Provisioning New Firewall Service
- Please identify the following requirements:
- IP space and VLAN of network to be firewalled
- Desired firewalled network/project name
- Identified application owners and rule approval delegates:
- Application Owners - Individuals (minimum of two) identified as the business owners of the network.
- Rule Approval Delegates - Individuals (minimum of two) identified as having sufficient technical expertise to review and approve submitted firewall rule changes as well as maintain current ruleset.
Desired firewalled rules
Default Template Rules - The Default Template is a tool that pre-defines rules using host groups for some of the most commonly found services on campus, including ssh, http/s, smtp etc; LNAs need only to identify the source addresses that can access their local resources (destination addresses).
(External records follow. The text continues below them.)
/-! ### Witnesses: line requests -/

theorem test_witness_LineReadyMakesTheTwelveChecks :
    (Requested (console (lined .held written)) .lineReady (asking .lineReady []) ∧
      (console (lined .held written)).perm.line ≠ .setup) ∧
    (Requested (console written) .lineReady (asking .lineReady []) ∧ (console written).perm.line = .setup ∧
      (asking .lineReady []).payload = [] ∧ ∀ n, 1 ≤ n → n ≤ 12 → ReadyPasses (console written) n) ∧
    (Requested (console State.reset) .lineReady (asking .lineReady []) ∧ (console State.reset).perm.line = .setup ∧
      ¬ReadyPasses (console State.reset) 1 ∧ ∀ m, 1 ≤ m → m < 1 → ReadyPasses (console State.reset) m) ∧
    let s := console (written.modRsu fun r => { r with towers := Vector.replicate 24 none })
    Requested s .lineReady (asking .lineReady []) ∧ s.perm.line = .setup ∧ ¬ReadyPasses s 12 ∧ ∀ m, 1 ≤ m → m < 12 → ReadyPasses s m := by
  refine ⟨⟨requested ?_, ?_⟩, ⟨requested ?_, ?_, ?_, ready_all ?_⟩, ⟨requested ?_, ?_, ?_, fun m h1 h2 => by omega⟩,
    requested ?_, ?_, ?_, ?_⟩
  all_goals first | decide +kernel | skip
  · exact fun h => absurd ((ready_site _).mpr h) (by decide +kernel)
  · exact fun h => absurd ((ready_towers _).mpr h) (by decide +kernel)
  · have all : ∀ n, 1 ≤ n → n ≤ 12 → ReadyPasses (console written) n := ready_all (by decide +kernel)
    intro m h1 h2
    have h := all m h1 (by omega)
    interval_cases m <;> exact h

theorem test_witness_LineSetupAndParkNeedAnEmptyTrain :
    let s := console (lined .held written)
    let full := console (carrying [record 0] (lined .held written))
    let stopped := console (held .latch .active)
    (Requested s .lineSetup (asking .lineSetup []) ∧ s.perm.line = .held ∧ s.trn.train = []) ∧
    (Requested full .lineSetup (asking .lineSetup []) ∧ full.perm.line = .held ∧ full.trn.train ≠ []) ∧
    (Requested s .linePark (asking .linePark []) ∧ s.smt.call = .idle ∧
      ((s.taken 30).perm.causes.any fun e => decide (e.response = .stop ∨ e.response = .emergency)) = false) ∧
    Requested full .linePark (asking .linePark []) ∧ Requested stopped .linePark (asking .linePark []) ∧
      stopped.perm.line = .held ∧ stopped.trn.train = [] ∧ stopped.smt.call = .idle ∧
        ((stopped.taken 30).perm.causes.any fun e => decide (e.response = .stop ∨ e.response = .emergency)) = true := by
  refine ⟨⟨requested ?_, ?_⟩, ⟨requested ?_, ?_⟩, ⟨requested ?_, ?_⟩, requested ?_, requested ?_, ?_⟩ <;> decide +kernel

theorem test_witness_LineStartNeedsACalmSet :
    let s := console (lined .held written)
    let moving := console ((lined .held written).setPins { lowLevels with dmov := true })
    let stopped := console (held .latch .active)
    (Requested s .lineStart (asking .lineStart []) ∧ s.perm.line = .held ∧
      ((s.taken 30).perm.causes.any fun e => decide (e.response = .stop ∨ e.response = .emergency)) = false ∧
        s.pins.dmov = false) ∧
    (Requested stopped .lineStart (asking .lineStart []) ∧ stopped.perm.line = .held ∧
      ((stopped.taken 30).perm.causes.any fun e => decide (e.response = .stop ∨ e.response = .emergency)) = true) ∧
    Requested moving .lineStart (asking .lineStart []) ∧ moving.perm.line = .held ∧ moving.pins.dmov = true := by
  refine ⟨⟨requested ?_, ?_⟩, ⟨requested ?_, ?_⟩, requested ?_, ?_⟩ <;> decide +kernel

theorem test_witness_LineHaltStopsAndLineWakeHolds :
    let s := console (lined .running written)
    let parked := console (lined .quiet written)
    (Requested s .lineHalt (asking .lineHalt []) ∧ (asking .lineHalt []).payload = [] ∧ s.perm.line = .running) ∧
    Requested parked .lineWake (asking .lineWake []) ∧ (asking .lineWake []).payload = [] ∧ parked.perm.line = .quiet := by
  refine ⟨⟨requested ?_, ?_⟩, requested ?_, ?_⟩ <;> decide +kernel
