-- ==== Sys2Proof/Word.lean ====
section
/-! DEFINITION. The plain types every other file uses: bytes, words and the byte matrices of
spec/00_scope.md R12, R13 and spec/42_key_schedule.md R172. -/

namespace Sys2Proof

/-- A byte: an unsigned 8-bit value (R12). -/
abbrev Byte := BitVec 8

/-- A 32-bit word: a command word (R71), the STATUS word (R31), a key-schedule word (R172). -/
abbrev Word := BitVec 32

/-- A 16-byte buffer `buf[0..15]` (R13). -/
abbrev Block := Vector Byte 16

/-- A 4×4 matrix of bytes `m[r][c]`, a vector of four rows (R13). -/
abbrev ByteMatrix := Vector (Vector Byte 4) 4

/-- Eleven matrices: the round-key store's and the snapshot buffer's shape (R25, R27). -/
abbrev MatrixStore := Vector ByteMatrix 11

end Sys2Proof
end

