-- ==== Sys2Proof/Machine/Operands.lean ====
section
/-! DEFINITION. Operand assembly (spec/30_encoding.md R72): each index field is an unsigned integer, and the
command, not the decoder, checks its range (spec/60_exceptions.md R222). -/

namespace Sys2Proof.Machine

/-- `b = zext(B)`: the index of a byte of a 16-byte matrix; every value is valid (R55, R72). -/
def byteOperand (b : BitVec 4) : Fin 16 := b.toFin

/-- `k = zext(A)` as an entry of `RKS`: none for 11 to 15 (R72, R222). -/
def roundKeyOperand (k : BitVec 4) : Option (Fin 11) :=
  if h : k.toNat < 11 then some ⟨k.toNat, h⟩ else none

/-- `s = zext(A)` as an entry of `SNB`: none when `s >= SNAP_CNT` (R72, R222). -/
def snapshotOperand (s : BitVec 4) (cnt : Fin 12) : Option (Fin 11) :=
  if h : s.toNat < cnt.val then some ⟨s.toNat, by omega⟩ else none

end Sys2Proof.Machine
end

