-- ==== Sys2Proof/WellFormed.lean ====
section
/-! DEFINITION. Which source lines the assembler accepts (spec/30_encoding.md R81, R82). A command as
`Instr` carries operands of exactly its fields' widths, so every `Instr` is well formed; what can be
ill formed is a line of source. -/

namespace Sys2Proof

/-- An operand of a 4-bit field: `k`, `s` or `b` in 0..15 (R81). -/
def fitsIndexField (n : Nat) : Bool := n < 16

/-- An operand of the data field: `d` in 0..255 (R81). -/
def fitsDataField (d : Nat) : Bool := d < 256

/-- A buffer written in hexadecimal: 32 digits (R82). -/
def isHexBlock (h : List Nat) : Bool := h.length == 32 && h.all (· < 16)

/-- The assembler's check of a line (R81, R82). A line that fails it has no encoding. -/
def AsmLine.wellFormed : AsmLine → Bool
  | .clr => true
  | .ptPush d => fitsDataField d
  | .keyPush d => fitsDataField d
  | .run => true
  | .ldst => true
  | .expand => true
  | .sub => true
  | .shr => true
  | .mix => true
  | .ark k => fitsIndexField k
  | .rdState b => fitsIndexField b
  | .rdSnap s b => fitsIndexField s && fitsIndexField b
  | .rdRk k b => fitsIndexField k && fitsIndexField b
  | .ptLoad h => isHexBlock h
  | .keyLoad h => isHexBlock h
  | .readState => true
  | .readSnap s => fitsIndexField s
  | .readRk k => fitsIndexField k
  | .encrypt p key => isHexBlock p && isHexBlock key
  | .round k => fitsIndexField k
  | .finalRound => true

end Sys2Proof
end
The default policy template is available, for review, in Excel (link) and PDF (link) formats. LNAs are asked to download and complete the Excel version of the default policy template, for submission of rulesets. Please note that the Default Template is required if using the NetDB Automation service.
Custom Policy Rules - Any required firewall service that will not be covered by the Default Template is considered a custom policy.
- Please identify any optional services:
- NetDB Automation
- Load Balancing
- Once you have determined the preceding requirements, complete the "Provisioning New Firewall Service Form" ( NewFWSvcFORM.doc ) and attach to your HelpSU request.